Report the count of lines in the entries below that contain "nmiBlocked", and leave out everything else.
▶
-- ==== Sys2Proof/Laws/State.lean ====
section
/-! SUPPORT. The value of every field of State after each named update, so that no proof unfolds a record update. -/

namespace Sys2Proof.Machine

variable (s : State)

section Gpr
variable (v : Gprs)
@[simp] theorem State.setGpr_cfg : (s.setGpr v).cfg = s.cfg := rfl
@[simp] theorem State.setGpr_gpr : (s.setGpr v).gpr = v := rfl
@[simp] theorem State.setGpr_rip : (s.setGpr v).rip = s.rip := rfl
@[simp] theorem State.setGpr_nextRip : (s.setGpr v).nextRip = s.nextRip := rfl
@[simp] theorem State.setGpr_rflags : (s.setGpr v).rflags = s.rflags := rfl
@[simp] theorem State.setGpr_cr0 : (s.setGpr v).cr0 = s.cr0 := rfl
@[simp] theorem State.setGpr_cr2 : (s.setGpr v).cr2 = s.cr2 := rfl
@[simp] theorem State.setGpr_cr3 : (s.setGpr v).cr3 = s.cr3 := rfl
@[simp] theorem State.setGpr_cr4 : (s.setGpr v).cr4 = s.cr4 := rfl
@[simp] theorem State.setGpr_cr8 : (s.setGpr v).cr8 = s.cr8 := rfl
@[simp] theorem State.setGpr_efer : (s.setGpr v).efer = s.efer := rfl
@[simp] theorem State.setGpr_xcr0 : (s.setGpr v).xcr0 = s.xcr0 := rfl
@[simp] theorem State.setGpr_cs : (s.setGpr v).cs = s.cs := rfl
@[simp] theorem State.setGpr_ss : (s.setGpr v).ss = s.ss := rfl
@[simp] theorem State.setGpr_ds : (s.setGpr v).ds = s.ds := rfl
@[simp] theorem State.setGpr_es : (s.setGpr v).es = s.es := rfl
@[simp] theorem State.setGpr_fs : (s.setGpr v).fs = s.fs := rfl
@[simp] theorem State.setGpr_gs : (s.setGpr v).gs = s.gs := rfl
@[simp] theorem State.setGpr_gdtr : (s.setGpr v).gdtr = s.gdtr := rfl
@[simp] theorem State.setGpr_idtr : (s.setGpr v).idtr = s.idtr := rfl
@[simp] theorem State.setGpr_ldtr : (s.setGpr v).ldtr = s.ldtr := rfl
@[simp] theorem State.setGpr_tr : (s.setGpr v).tr = s.tr := rfl
@[simp] theorem State.setGpr_dbg : (s.setGpr v).dbg = s.dbg := rfl
@[simp] theorem State.setGpr_fpu : (s.setGpr v).fpu = s.fpu := rfl
@[simp] theorem State.setGpr_sys : (s.setGpr v).sys = s.sys := rfl
@[simp] theorem State.setGpr_cet : (s.setGpr v).cet = s.cet := rfl
@[simp] theorem State.setGpr_plat : (s.setGpr v).plat = s.plat := rfl
@[simp] theorem State.setGpr_cnt : (s.setGpr v).cnt = s.cnt := rfl
@[simp] theorem State.setGpr_nmiBlocked : (s.setGpr v).nmiBlocked = s.nmiBlocked := rfl
@[simp] theorem State.setGpr_movSsBlocked : (s.setGpr v).movSsBlocked = s.movSsBlocked := rfl
@[simp] theorem State.setGpr_stiBlocked : (s.setGpr v).stiBlocked = s.stiBlocked := rfl
@[simp] theorem State.setGpr_dbPending : (s.setGpr v).dbPending = s.dbPending := rfl
@[simp] theorem State.setGpr_bpHits : (s.setGpr v).bpHits = s.bpHits := rfl
@[simp] theorem State.setGpr_activity : (s.setGpr v).activity = s.activity := rfl
@[simp] theorem State.setGpr_smx : (s.setGpr v).smx = s.smx := rfl
@[simp] theorem State.setGpr_acram : (s.setGpr v).acram = s.acram := rfl
@[simp] theorem State.setGpr_txt : (s.setGpr v).txt = s.txt := rfl
@[simp] theorem State.setGpr_vmx : (s.setGpr v).vmx = s.vmx := rfl
@[simp] theorem State.setGpr_inSmm : (s.setGpr v).inSmm = s.inSmm := rfl
@[simp] theorem State.setGpr_inSeam : (s.setGpr v).inSeam = s.inSeam := rfl
@[simp] theorem State.setGpr_smmSave : (s.setGpr v).smmSave = s.smmSave := rfl
@[simp] theorem State.setGpr_biosDone : (s.setGpr v).biosDone = s.biosDone := rfl
@[simp] theorem State.setGpr_pending : (s.setGpr v).pending = s.pending := rfl
@[simp] theorem State.setGpr_portWrites : (s.setGpr v).portWrites = s.portWrites := rfl
@[simp] theorem State.setGpr_apicWrites : (s.setGpr v).apicWrites = s.apicWrites := rfl
@[simp] theorem State.setGpr_tlb : (s.setGpr v).tlb = s.tlb := rfl
@[simp] theorem State.setGpr_stored : (s.setGpr v).stored = s.stored := rfl
@[simp] theorem State.setGpr_draws : (s.setGpr v).draws = s.draws := rfl
@[simp] theorem State.setGpr_mem : (s.setGpr v).mem = s.mem := rfl
end Gpr

section Rip
variable (v : Word)
@[simp] theorem State.setRip_cfg : (s.setRip v).cfg = s.cfg := rfl
@[simp] theorem State.setRip_gpr : (s.setRip v).gpr = s.gpr := rfl
@[simp] theorem State.setRip_rip : (s.setRip v).rip = v := rfl
@[simp] theorem State.setRip_nextRip : (s.setRip v).nextRip = s.nextRip := rfl
@[simp] theorem State.setRip_rflags : (s.setRip v).rflags = s.rflags := rfl
@[simp] theorem State.setRip_cr0 : (s.setRip v).cr0 = s.cr0 := rfl
@[simp] theorem State.setRip_cr2 : (s.setRip v).cr2 = s.cr2 := rfl
@[simp] theorem State.setRip_cr3 : (s.setRip v).cr3 = s.cr3 := rfl
@[simp] theorem State.setRip_cr4 : (s.setRip v).cr4 = s.cr4 := rfl
@[simp] theorem State.setRip_cr8 : (s.setRip v).cr8 = s.cr8 := rfl
@[simp] theorem State.setRip_efer : (s.setRip v).efer = s.efer := rfl
@[simp] theorem State.setRip_xcr0 : (s.setRip v).xcr0 = s.xcr0 := rfl
@[simp] theorem State.setRip_cs : (s.setRip v).cs = s.cs := rfl
@[simp] theorem State.setRip_ss : (s.setRip v).ss = s.ss := rfl
@[simp] theorem State.setRip_ds : (s.setRip v).ds = s.ds := rfl
@[simp] theorem State.setRip_es : (s.setRip v).es = s.es := rfl
@[simp] theorem State.setRip_fs : (s.setRip v).fs = s.fs := rfl
@[simp] theorem State.setRip_gs : (s.setRip v).gs = s.gs := rfl
@[simp] theorem State.setRip_gdtr : (s.setRip v).gdtr = s.gdtr := rfl
@[simp] theorem State.setRip_idtr : (s.setRip v).idtr = s.idtr := rfl
@[simp] theorem State.setRip_ldtr : (s.setRip v).ldtr = s.ldtr := rfl
@[simp] theorem State.setRip_tr : (s.setRip v).tr = s.tr := rfl
@[simp] theorem State.setRip_dbg : (s.setRip v).dbg = s.dbg := rfl
@[simp] theorem State.setRip_fpu : (s.setRip v).fpu = s.fpu := rfl
@[simp] theorem State.setRip_sys : (s.setRip v).sys = s.sys := rfl
@[simp] theorem State.setRip_cet : (s.setRip v).cet = s.cet := rfl
@[simp] theorem State.setRip_plat : (s.setRip v).plat = s.plat := rfl
@[simp] theorem State.setRip_cnt : (s.setRip v).cnt = s.cnt := rfl
@[simp] theorem State.setRip_nmiBlocked : (s.setRip v).nmiBlocked = s.nmiBlocked := rfl
@[simp] theorem State.setRip_movSsBlocked : (s.setRip v).movSsBlocked = s.movSsBlocked := rfl
@[simp] theorem State.setRip_stiBlocked : (s.setRip v).stiBlocked = s.stiBlocked := rfl
@[simp] theorem State.setRip_dbPending : (s.setRip v).dbPending = s.dbPending := rfl
@[simp] theorem State.setRip_bpHits : (s.setRip v).bpHits = s.bpHits := rfl
@[simp] theorem State.setRip_activity : (s.setRip v).activity = s.activity := rfl
@[simp] theorem State.setRip_smx : (s.setRip v).smx = s.smx := rfl
@[simp] theorem State.setRip_acram : (s.setRip v).acram = s.acram := rfl
@[simp] theorem State.setRip_txt : (s.setRip v).txt = s.txt := rfl
@[simp] theorem State.setRip_vmx : (s.setRip v).vmx = s.vmx := rfl
@[simp] theorem State.setRip_inSmm : (s.setRip v).inSmm = s.inSmm := rfl
@[simp] theorem State.setRip_inSeam : (s.setRip v).inSeam = s.inSeam := rfl
@[simp] theorem State.setRip_smmSave : (s.setRip v).smmSave = s.smmSave := rfl
@[simp] theorem State.setRip_biosDone : (s.setRip v).biosDone = s.biosDone := rfl
@[simp] theorem State.setRip_pending : (s.setRip v).pending = s.pending := rfl
@[simp] theorem State.setRip_portWrites : (s.setRip v).portWrites = s.portWrites := rfl
@[simp] theorem State.setRip_apicWrites : (s.setRip v).apicWrites = s.apicWrites := rfl
@[simp] theorem State.setRip_tlb : (s.setRip v).tlb = s.tlb := rfl
@[simp] theorem State.setRip_stored : (s.setRip v).stored = s.stored := rfl
@[simp] theorem State.setRip_draws : (s.setRip v).draws = s.draws := rfl
@[simp] theorem State.setRip_mem : (s.setRip v).mem = s.mem := rfl
end Rip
◀
■ **RESULT OF THIS TASK**
2